Split from TransCanada

It revives nostalgic and bitter memories for some of Nova’s emergence as a publicly traded company in 1998, after splitting from TransCanada, when its stock was worth $31.75, climbed to an all-time high in 2005 of $63.77 (well short of the $105 forecast for 2001 by TD Securities) then started its downward spiral, bottoming out at $1.38 in early February.

But the homegrown affection for Nova disappeared a decade ago when the corporate headquarters were moved to Pittsburgh — a decision that still makes little sense for a company that had its core operations in Alberta and Ontario.

Regardless of its location, Nova was criticized for its strategy. Jeffrey Zekauskas, an analyst at JP Morgan Chase, said in a report that it was unique among its petrochemical peers by not paying down debt “during the past few years of above-normal industry profitability.”

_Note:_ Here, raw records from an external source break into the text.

/-! ### Bytes written within the capacity -/

/-- `t` is `s` after the bytes `l` were written and every one of them accepted (R78, R82). -/
structure Accepted (s : State) (l : List Byte) (t : State) : Prop where
  cfg : t.cfg = s.cfg
  shape : QueueShape t.cfg t.queue
  queued : t.queue.queued t.cfg = s.queue.queued s.cfg ++ l
  counters : t.counters = s.counters
  wrOk : t.out.wrOk = (s.out.wrOk || !l.isEmpty)

theorem Accepted.nil {s : State} (h : QueueShape s.cfg s.queue) : Accepted s [] s :=
  ⟨rfl, h, (List.append_nil _).symm, rfl, (Bool.or_false _).symm⟩

theorem Accepted.append {s t u : State} {l m : List Byte} (hl : Accepted s l t) (hm : Accepted t m u) :
    Accepted s (l ++ m) u where
  cfg := hm.cfg.trans hl.cfg
  shape := hm.shape
  queued := by rw [hm.queued, hl.queued, List.append_assoc]
  counters := hm.counters.trans hl.counters
  wrOk := by cases l <;> simp [hm.wrOk, hl.wrOk]

theorem Accepted.wrOk_of_ne_nil {s t : State} {l : List Byte} (h : Accepted s l t) (hne : l ≠ []) :
    t.out.wrOk = true := by
  simp [h.wrOk, hne]

/-- After bytes accepted by an empty queue, `full` says that there are `CAPACITY` of them. -/
theorem Accepted.full_iff {s t : State} {l : List Byte} (h : Accepted s l t) (hs : s.queue.queued s.cfg = []) :
    t.queue.full = true ↔ l.length = s.cfg.capacity := by
  rw [ByteQueue.full_iff_length_queued h.shape, h.queued, hs, h.cfg, List.nil_append]

/-- A queue with room accepts a byte. -/
theorem execBufWrite_accepts {s : State} (b : Byte) (h : QueueShape s.cfg s.queue) (hfull : s.queue.full = false) :
    ∃ t, execBufWrite b s = .next t ∧ Accepted s [b] t := by
  obtain ⟨hshape, hqueued, -⟩ := ByteQueue.push_spec b h hfull
  obtain ⟨-, htail, -⟩ := h
  exact ⟨_, execBufWrite_room b hfull htail, rfl, hshape, hqueued, rfl, (Bool.or_true _).symm⟩

/-- Bytes for which there is room are all accepted. -/
theorem writeAll_accepts {s : State} (l : List Byte) (h : QueueShape s.cfg s.queue)
    (hlen : (s.queue.queued s.cfg).length + l.length ≤ s.cfg.capacity) :
    ∃ t, writeAll l s = .next t ∧ Accepted s l t := by
  induction l generalizing s with
  | nil => exact ⟨s, rfl, Accepted.nil h⟩
  | cons b l ih =>
    rw [List.length_cons] at hlen
    have hfull : s.queue.full = false := by
      rw [Bool.eq_false_iff, Ne, ByteQueue.full_iff_length_queued h]
      omega
    obtain ⟨t, ht, hb⟩ := execBufWrite_accepts b h hfull
    have hroom : (t.queue.queued t.cfg).length + l.length ≤ t.cfg.capacity := by
      rw [hb.queued, hb.cfg, List.length_append, List.length_singleton]
      omega
    obtain ⟨u, hu, hl⟩ := ih hb.shape hroom
    refine ⟨u, ?_, hb.append hl⟩
    rw [writeAll, ht, andThen_next, hu]

/-! ### Bytes read back -/

/-- Reading a queue that holds a byte takes the oldest one. -/
theorem execBufRead_takes {s : State} {b : Byte} {l : List Byte} (h : QueueShape s.cfg s.queue)
    (hq : s.queue.queued s.cfg = b :: l) :
    ∃ t, execBufRead s = .next t ∧ t.cfg = s.cfg ∧ QueueShape t.cfg t.queue ∧ t.out.rd = some b ∧
      t.queue.queued t.cfg = l := by
  have hempty : s.queue.isEmpty = false := by
    rw [Bool.eq_false_iff, Ne, ByteQueue.isEmpty_iff_queued h, hq]
    exact List.cons_ne_nil b l
  obtain ⟨hshape, hpop, -⟩ := ByteQueue.pop_spec h hempty
  obtain ⟨hbyte, hrest⟩ := List.cons.inj (hpop.symm.trans hq)
  exact ⟨_, execBufRead_nonempty hempty h.1, rfl, hshape, congrArg some hbyte, hrest⟩

/-- As many reads as bytes are queued return them all, oldest first, and leave the queue empty. -/
theorem readAll_queued {s : State} {l : List Byte} (h : QueueShape s.cfg s.queue)
    (hq : s.queue.queued s.cfg = l) (got : List Byte) :
    ∃ u, readAll l.length s got = (.next u, got ++ l) ∧ QueueShape u.cfg u.queue ∧ u.queue.queued u.cfg = [] := by
  induction l generalizing s got with
  | nil => exact ⟨s, by rw [List.append_nil]; rfl, h, hq⟩
  | cons b l ih =>
    obtain ⟨t, ht, -, hshape, hrd, hrest⟩ := execBufRead_takes h hq
    obtain ⟨u, hu, hempty⟩ := ih hshape hrest (got ++ [b])
    refine ⟨u, ?_, hempty⟩
    simp only [List.length_cons, readAll, ht, hrd, Option.toList_some, hu, List.append_assoc, List.singleton_append]

/-! ### The FIFO law (R82) -/

/-- A write keeps the invariant of the queue. -/
theorem execBufWrite_queueInv {b : Byte} {s t : State} (h : QueueInv s.cfg s.queue) (ht : execBufWrite b s = .next t) :
    QueueInv t.cfg t.queue := by
  rcases execBufWrite_cases ht with ⟨-, rfl⟩ | ⟨hfull, -, rfl⟩
  · exact h
  · exact ByteQueue.push_inv b h hfull

/-- A read keeps the invariant of the queue. -/
theorem execBufRead_queueInv {s t : State} (h : QueueInv s.cfg s.queue) (ht : execBufRead s = .next t) :
    QueueInv t.cfg t.queue := by
  rcases execBufRead_cases ht with ⟨-, rfl⟩ | ⟨hempty, -, rfl⟩
  · exact h
  · exact ByteQueue.pop_inv h hempty

/-- A write on the list: the byte joins it at the end while there are fewer than `CAPACITY`. -/
theorem execBufWrite_refines {s : State} (b : Byte) (h : QueueShape s.cfg s.queue) :
    ∃ t, execBufWrite b s = .next t ∧
      if (s.queue.queued s.cfg).length < s.cfg.capacity then
        t.out.wrOk = true ∧ t.queue.queued t.cfg = s.queue.queued s.cfg ++ [b]
      else t.out.wrOk = false ∧ t.queue.queued t.cfg = s.queue.queued s.cfg := by
  have hiff := ByteQueue.full_iff_length_queued h
  cases hfull : s.queue.full with
  | true =>
    refine ⟨_, execBufWrite_full b hfull, ?_⟩
    rw [if_neg (hiff.mp hfull).not_lt]
    exact ⟨rfl, rfl⟩
  | false =>
    obtain ⟨t, ht, hb⟩ := execBufWrite_accepts b h hfull
    have hle : (s.queue.queued s.cfg).length ≤ s.cfg.capacity := by
      rw [ByteQueue.length_queued]
      exact ByteQueue.count_le (Nat.zero_lt_of_lt h.1)
    have hne : (s.queue.queued s.cfg).length ≠ s.cfg.capacity := hiff.not.mp (by simp [hfull])
    refine ⟨t, ht, ?_⟩
    rw [if_pos (lt_of_le_of_ne hle hne)]
    exact ⟨hb.wrOk_of_ne_nil (List.cons_ne_nil b []), hb.queued⟩

/-- A read on the list: its first byte, if it has one, is returned and leaves it. -/
theorem execBufRead_refines {s : State} (h : QueueShape s.cfg s.queue) :
    ∃ t, execBufRead s = .next t ∧ t.out.rd = (s.queue.queued s.cfg).head? ∧
      t.queue.queued t.cfg = (s.queue.queued s.cfg).tail := by
  cases hq : s.queue.queued s.cfg with
  | nil => exact ⟨_, execBufRead_empty ((ByteQueue.isEmpty_iff_queued h).mpr hq), rfl, hq⟩
  | cons b l =>
    obtain ⟨t, ht, -, -, hrd, hrest⟩ := execBufRead_takes h hq
    exact ⟨t, ht, hrd, hrest⟩

/-- Settles O11: each operation is that of the list, and accepted bytes join the queued ones, which are read in order. -/
theorem queueRefinesAList : Obligations.QueueRefinesAList := by
  intro s hinv
  have h := QueueInv.shape hinv
  refine ⟨⟨_, rfl, ByteQueue.queued_init _ _⟩, fun b => ?_, ?_, fun l hlen => ?_⟩
  · obtain ⟨t, ht, hlist⟩ := execBufWrite_refines b h
    exact ⟨t, ht, execBufWrite_queueInv hinv ht, hlist⟩
  · obtain ⟨t, ht, hrd, hrest⟩ := execBufRead_refines h
    refine ⟨t, ht, execBufRead_queueInv hinv ht, ?_⟩
    generalize s.queue.queued s.cfg = l at hrd hrest ⊢
    cases l <;> exact ⟨hrd, hrest⟩
  · obtain ⟨t, ht, hl⟩ := writeAll_accepts l h hlen
    obtain ⟨u, hu, -, hempty⟩ := readAll_queued hl.shape hl.queued []
    rw [List.length_append] at hu
    exact ⟨t, u, ht, hu, hempty⟩

/-! ### The full-capacity law (R83, R84) -/

/-- Writing at most `CAPACITY` bytes after `BUF.INIT`: all are accepted. -/
theorem writeAll_after_bufInit {s : State} {l : List Byte} (hcap : 1 ≤ s.cfg.capacity) (hwf : s.queue.storage.wf)
    (hlen : l.length ≤ s.cfg.capacity) :
    ∃ t, writeAll l (s.withQueue s.queue.init) = .next t ∧ Accepted (s.withQueue s.queue.init) l t :=
  writeAll_accepts l (ByteQueue.init_shape hcap hwf) (by simpa using hlen)

/-- After `BUF.INIT` a queue accepts `CAPACITY` bytes, and is full of them. -/
theorem writeAll_capacity {s : State} {l : List Byte} (hcap : 1 ≤ s.cfg.capacity) (hwf : s.queue.storage.wf)
    (hlen : l.length = s.cfg.capacity) :
    ∃ t, writeAll l (s.withQueue s.queue.init) = .next t ∧ Accepted (s.withQueue s.queue.init) l t ∧
      t.queue.full = true ∧ t.queue.head = t.queue.tail ∧ t.queue.queued t.cfg = l := by
  obtain ⟨t, ht, hl⟩ := writeAll_after_bufInit hcap hwf hlen.le
  have hfull : t.queue.full = true := (hl.full_iff (ByteQueue.queued_init _ _)).mpr hlen
  obtain ⟨-, -, hequal, -⟩ := hl.shape
  exact ⟨t, ht, hl, hfull, hequal hfull, hl.queued.trans (by simp)⟩

/-- Settles O12: all the bytes are accepted, and `full` holds exactly when they are `CAPACITY`. -/
theorem exactlyCapacityWritesSucceed : Obligations.ExactlyCapacityWritesSucceed := by
  intro s s0 l b hcap hwf hinit hlen
  cases hinit
  obtain ⟨t, ht, hl, hfull, hequal, hqueued⟩ := writeAll_capacity hcap hwf hlen
  have hne : l ≠ [] := List.length_pos_iff.mp (hlen ▸ hcap)
  refine ⟨t, ht, hl.counters, hl.wrOk_of_ne_nil hne, hfull, hequal, hqueued, fun l' hpre hproper => ?_,
    _, execBufWrite_full b hfull, rfl, rfl⟩
  obtain ⟨u, hu, hl'⟩ := writeAll_after_bufInit hcap hwf (hpre.length_le.trans hlen.le)
  refine ⟨u, hu, ?_, hl'.wrOk_of_ne_nil⟩
  rw [Bool.eq_false_iff, Ne, hl'.full_iff (ByteQueue.queued_init _ _)]
  exact fun hlen' => hproper (hpre.eq_of_length (hlen'.trans hlen.symm))

/-- Settles O13, from the full-capacity law and the reading of what is queued. -/
theorem fullAndEmptyHaveEqualIndices : Obligations.FullAndEmptyHaveEqualIndices := by
  intro s s0 l hcap hwf hinit hlen
  cases hinit
  obtain ⟨t, ht, hl, hfull, hequal, hqueued⟩ := writeAll_capacity hcap hwf hlen
  obtain ⟨u, hu, hshape, hdrained⟩ := readAll_queued hl.shape hqueued []
  have hempty := (ByteQueue.isEmpty_iff_queued hshape).mpr hdrained
  obtain ⟨hnotFull, hindices⟩ := ByteQueue.isEmpty_iff.mp hempty
  exact ⟨t, u, ht, hequal, ByteQueue.not_isEmpty_of_full hfull, hfull, hu, hindices, hempty, hnotFull⟩

/-! ### Each operation (R76 to R81) -/

/-- Settles O5: the indices and `full` are all that is written. -/
theorem bufInitEmptiesTheQueue : Obligations.BufInitEmptiesTheQueue := by
  intro s
  exact ⟨_, rfl, rfl, rfl, rfl, fun _ => rfl, rfl, ByteQueue.count_init _ _, rfl, rfl, rfl, rfl, rfl, rfl, rfl, rfl, rfl,
    rfl⟩

/-- The cells after the accepted byte is stored. -/
theorem storageAt_push {s : State} (b : Byte) (hwf : s.queue.storage.wf) (i : Nat) :
    (s.withQueue (s.queue.push s.cfg b)).storageAt i = if s.queue.tail = i then b else s.storageAt i :=
  heldByte_write .storage hwf s.queue.tail i b

/-- Settles O6: the accepted case of the write, with the cells as read after a write. -/
theorem bufWriteAppends : Obligations.BufWriteAppends := by
  intro s b hfull htail hwf
  refine ⟨_, execBufWrite_room b hfull htail, rfl, ?_, fun i hi => ?_, rfl, rfl, rfl, rfl, rfl, rfl, rfl, rfl, rfl, rfl, rfl,
    rfl, rfl⟩
  · rw [State.withOut_storageAt, storageAt_push b hwf, if_pos rfl]
  · rw [State.withOut_storageAt, storageAt_push b hwf, if_neg hi.symm]

/-- Settles O7: the refused case of the write raises F1 and completes. -/
theorem bufWriteOnFullQueueIsCounted : Obligations.BufWriteOnFullQueueIsCounted := by
  intro s b hfull
  exact ⟨_, execBufWrite_full b hfull, rfl, rfl, rfl, rfl, rfl, rfl, rfl, rfl, rfl, rfl, rfl, rfl, rfl⟩

/-- Settles O8: the emptiness test uses `full`, and the read moves `head` and `full` alone. -/
theorem bufReadTakesTheOldest : Obligations.BufReadTakesTheOldest := by
  intro s
  refine ⟨rfl, fun h => execBufRead_empty (ByteQueue.isEmpty_iff.mpr h), fun h hhead => ?_⟩
  have hempty : s.queue.isEmpty = false := Bool.eq_false_iff.mpr (ByteQueue.isEmpty_iff.not.mpr h)
  exact ⟨_, execBufRead_nonempty hempty hhead, rfl, rfl, rfl, rfl, fun _ => rfl, rfl, rfl, rfl, rfl, rfl, rfl, rfl, rfl,
    rfl, rfl⟩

IPIC has already established a formidable base in Alberta and through an Alberta-based company. In 2007, one of its affiliates, TAQA, bought North Sea assets from Talisman Energy, swallowed Northrock Resources for C$2 billion in cash, scooped up PrimeWest Energy Trust for C$4.6 billion and paid C$540 million for the Canadian unit of Pioneer Natural Resources.

Next step government

Short of an unexpected counter-offer from any other companies in the troubled petrochemical sector, or a private equity firm, attention now turns to the Canadian government, which will review the IPIC offer under its recently introduced Investment Canada Act, which requires that the transfer of Canadian assets to foreign-controlled interests must be of net benefit to Canada.

That will matter to any of the proliferating state-owned companies eying a move into Canada’s natural resource world to buy themselves some added energy security. TAQA itself has declared its goal of establishing Canadian operations worth C$20 billion over the next five years.